» **Exercise**: Lift out, unaltered, the lines of the material below between the line holding "replay buffer. -/" and the line holding "of them. -/", counting both.

» **Supplied entries**:
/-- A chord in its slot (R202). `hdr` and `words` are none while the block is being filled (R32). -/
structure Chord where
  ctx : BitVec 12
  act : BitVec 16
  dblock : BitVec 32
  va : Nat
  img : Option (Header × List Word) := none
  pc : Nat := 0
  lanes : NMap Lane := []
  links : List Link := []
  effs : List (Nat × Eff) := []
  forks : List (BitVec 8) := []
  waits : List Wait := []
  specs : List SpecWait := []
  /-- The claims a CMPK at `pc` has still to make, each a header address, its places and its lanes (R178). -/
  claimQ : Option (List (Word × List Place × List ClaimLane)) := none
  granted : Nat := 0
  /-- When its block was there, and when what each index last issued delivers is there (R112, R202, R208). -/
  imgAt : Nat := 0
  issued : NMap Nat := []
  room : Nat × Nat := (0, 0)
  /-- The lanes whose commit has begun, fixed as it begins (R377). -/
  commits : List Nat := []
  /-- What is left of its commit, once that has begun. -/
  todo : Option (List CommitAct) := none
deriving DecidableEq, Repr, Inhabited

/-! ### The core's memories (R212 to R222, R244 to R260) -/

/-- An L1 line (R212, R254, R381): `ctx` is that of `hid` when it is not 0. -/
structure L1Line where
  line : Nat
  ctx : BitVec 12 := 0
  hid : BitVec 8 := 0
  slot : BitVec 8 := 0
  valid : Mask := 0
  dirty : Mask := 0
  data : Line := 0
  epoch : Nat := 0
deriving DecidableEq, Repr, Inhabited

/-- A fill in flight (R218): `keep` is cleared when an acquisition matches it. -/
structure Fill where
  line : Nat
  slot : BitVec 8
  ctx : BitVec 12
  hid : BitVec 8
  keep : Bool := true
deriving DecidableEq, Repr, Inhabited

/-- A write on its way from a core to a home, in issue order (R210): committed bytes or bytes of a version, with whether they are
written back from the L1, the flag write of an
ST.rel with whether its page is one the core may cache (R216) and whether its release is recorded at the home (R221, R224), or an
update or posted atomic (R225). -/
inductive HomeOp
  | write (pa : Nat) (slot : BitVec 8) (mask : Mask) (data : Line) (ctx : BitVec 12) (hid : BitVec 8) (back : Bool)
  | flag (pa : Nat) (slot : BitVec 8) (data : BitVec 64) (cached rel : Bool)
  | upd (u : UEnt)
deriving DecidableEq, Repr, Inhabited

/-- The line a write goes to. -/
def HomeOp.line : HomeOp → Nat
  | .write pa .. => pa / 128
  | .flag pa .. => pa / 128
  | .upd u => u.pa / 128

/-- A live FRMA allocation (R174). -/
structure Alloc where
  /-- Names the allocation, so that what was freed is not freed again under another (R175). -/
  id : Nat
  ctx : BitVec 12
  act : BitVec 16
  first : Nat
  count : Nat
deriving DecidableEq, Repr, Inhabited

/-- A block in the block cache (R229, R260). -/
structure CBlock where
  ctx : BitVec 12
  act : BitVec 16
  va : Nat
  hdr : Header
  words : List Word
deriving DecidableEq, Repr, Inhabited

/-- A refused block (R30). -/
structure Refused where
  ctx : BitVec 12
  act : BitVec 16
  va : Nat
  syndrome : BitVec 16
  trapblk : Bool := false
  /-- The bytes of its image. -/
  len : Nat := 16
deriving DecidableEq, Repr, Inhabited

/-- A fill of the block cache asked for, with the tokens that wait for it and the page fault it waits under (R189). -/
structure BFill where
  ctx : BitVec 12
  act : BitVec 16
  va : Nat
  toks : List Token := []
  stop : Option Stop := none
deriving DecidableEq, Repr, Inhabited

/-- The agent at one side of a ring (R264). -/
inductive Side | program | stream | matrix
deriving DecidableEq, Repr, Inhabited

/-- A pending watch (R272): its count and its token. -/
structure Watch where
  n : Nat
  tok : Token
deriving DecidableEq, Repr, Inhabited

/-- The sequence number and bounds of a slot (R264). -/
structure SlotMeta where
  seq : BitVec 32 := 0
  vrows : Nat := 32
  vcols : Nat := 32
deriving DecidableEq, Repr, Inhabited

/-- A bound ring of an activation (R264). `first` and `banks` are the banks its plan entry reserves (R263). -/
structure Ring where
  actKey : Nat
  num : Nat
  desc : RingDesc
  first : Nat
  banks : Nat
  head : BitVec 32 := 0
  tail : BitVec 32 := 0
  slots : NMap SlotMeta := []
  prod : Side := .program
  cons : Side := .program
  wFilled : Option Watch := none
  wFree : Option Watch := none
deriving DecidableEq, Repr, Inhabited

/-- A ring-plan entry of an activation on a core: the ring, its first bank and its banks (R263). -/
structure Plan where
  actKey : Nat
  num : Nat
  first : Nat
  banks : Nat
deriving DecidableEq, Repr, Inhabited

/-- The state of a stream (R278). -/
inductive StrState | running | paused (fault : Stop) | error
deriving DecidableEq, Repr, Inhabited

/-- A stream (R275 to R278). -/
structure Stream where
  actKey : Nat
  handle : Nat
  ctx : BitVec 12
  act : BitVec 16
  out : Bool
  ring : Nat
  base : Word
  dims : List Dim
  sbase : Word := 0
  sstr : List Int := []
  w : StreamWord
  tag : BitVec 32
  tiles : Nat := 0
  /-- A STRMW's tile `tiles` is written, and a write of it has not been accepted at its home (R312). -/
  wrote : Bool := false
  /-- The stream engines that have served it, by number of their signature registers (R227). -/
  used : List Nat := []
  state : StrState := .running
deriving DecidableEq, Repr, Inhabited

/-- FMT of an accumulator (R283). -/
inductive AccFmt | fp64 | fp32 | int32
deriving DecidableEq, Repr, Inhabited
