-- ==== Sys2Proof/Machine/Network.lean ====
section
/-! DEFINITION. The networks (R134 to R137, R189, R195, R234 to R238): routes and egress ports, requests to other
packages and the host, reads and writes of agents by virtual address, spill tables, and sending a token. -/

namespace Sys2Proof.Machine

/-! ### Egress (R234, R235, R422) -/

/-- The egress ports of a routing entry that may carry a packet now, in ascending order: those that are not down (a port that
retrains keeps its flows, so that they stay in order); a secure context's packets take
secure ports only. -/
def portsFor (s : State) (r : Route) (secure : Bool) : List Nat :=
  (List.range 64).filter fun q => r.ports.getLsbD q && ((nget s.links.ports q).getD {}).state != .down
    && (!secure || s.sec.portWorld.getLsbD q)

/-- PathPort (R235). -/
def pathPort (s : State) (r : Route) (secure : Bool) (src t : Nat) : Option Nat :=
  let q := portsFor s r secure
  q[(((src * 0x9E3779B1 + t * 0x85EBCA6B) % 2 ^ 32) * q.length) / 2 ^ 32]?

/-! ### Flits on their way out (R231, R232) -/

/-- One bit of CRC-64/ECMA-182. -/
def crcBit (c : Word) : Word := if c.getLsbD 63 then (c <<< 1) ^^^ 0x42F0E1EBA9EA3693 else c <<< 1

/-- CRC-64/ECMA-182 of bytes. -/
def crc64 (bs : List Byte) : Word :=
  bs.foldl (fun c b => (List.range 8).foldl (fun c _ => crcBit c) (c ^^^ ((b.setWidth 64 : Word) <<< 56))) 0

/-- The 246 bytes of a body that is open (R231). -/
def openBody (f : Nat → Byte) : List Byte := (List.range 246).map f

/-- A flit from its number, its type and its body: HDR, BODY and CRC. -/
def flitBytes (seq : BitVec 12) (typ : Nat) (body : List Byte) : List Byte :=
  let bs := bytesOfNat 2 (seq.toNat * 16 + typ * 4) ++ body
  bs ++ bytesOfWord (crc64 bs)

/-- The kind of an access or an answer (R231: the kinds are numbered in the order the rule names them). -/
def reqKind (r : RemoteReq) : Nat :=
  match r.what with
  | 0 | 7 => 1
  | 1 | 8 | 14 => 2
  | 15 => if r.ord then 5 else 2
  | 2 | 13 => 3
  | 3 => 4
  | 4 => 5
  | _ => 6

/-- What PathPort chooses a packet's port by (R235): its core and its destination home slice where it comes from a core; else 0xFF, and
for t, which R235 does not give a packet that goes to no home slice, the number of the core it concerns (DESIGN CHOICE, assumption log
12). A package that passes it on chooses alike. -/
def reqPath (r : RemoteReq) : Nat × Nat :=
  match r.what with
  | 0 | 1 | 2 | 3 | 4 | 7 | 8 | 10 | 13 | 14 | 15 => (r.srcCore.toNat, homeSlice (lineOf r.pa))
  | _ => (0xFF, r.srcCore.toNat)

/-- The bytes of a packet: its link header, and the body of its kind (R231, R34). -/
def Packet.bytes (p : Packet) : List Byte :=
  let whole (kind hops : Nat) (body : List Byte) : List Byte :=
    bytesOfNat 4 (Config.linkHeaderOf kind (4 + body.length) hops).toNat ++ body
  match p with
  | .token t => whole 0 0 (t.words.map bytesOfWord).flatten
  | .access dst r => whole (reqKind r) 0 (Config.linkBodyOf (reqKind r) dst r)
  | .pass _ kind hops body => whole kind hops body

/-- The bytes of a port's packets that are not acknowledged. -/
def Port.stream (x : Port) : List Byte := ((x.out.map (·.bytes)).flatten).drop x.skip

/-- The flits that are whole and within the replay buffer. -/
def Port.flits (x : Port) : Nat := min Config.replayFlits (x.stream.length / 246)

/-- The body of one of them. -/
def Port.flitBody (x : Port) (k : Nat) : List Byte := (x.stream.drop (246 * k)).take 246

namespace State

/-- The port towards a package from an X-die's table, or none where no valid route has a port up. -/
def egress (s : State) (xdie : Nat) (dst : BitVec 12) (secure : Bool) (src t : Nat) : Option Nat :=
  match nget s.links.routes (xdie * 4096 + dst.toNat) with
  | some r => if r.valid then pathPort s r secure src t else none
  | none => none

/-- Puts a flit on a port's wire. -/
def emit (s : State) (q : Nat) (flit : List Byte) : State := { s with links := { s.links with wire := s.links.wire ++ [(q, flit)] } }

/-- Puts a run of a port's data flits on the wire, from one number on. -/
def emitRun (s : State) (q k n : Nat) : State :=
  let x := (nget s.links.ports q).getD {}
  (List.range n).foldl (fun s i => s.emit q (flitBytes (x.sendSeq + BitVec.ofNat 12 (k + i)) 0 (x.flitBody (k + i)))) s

» **Exercise result**:
/-- The flits that are whole and within the replay buffer. -/
def Port.flits (x : Port) : Nat := min Config.replayFlits (x.stream.length / 246)

/-- The body of one of them. -/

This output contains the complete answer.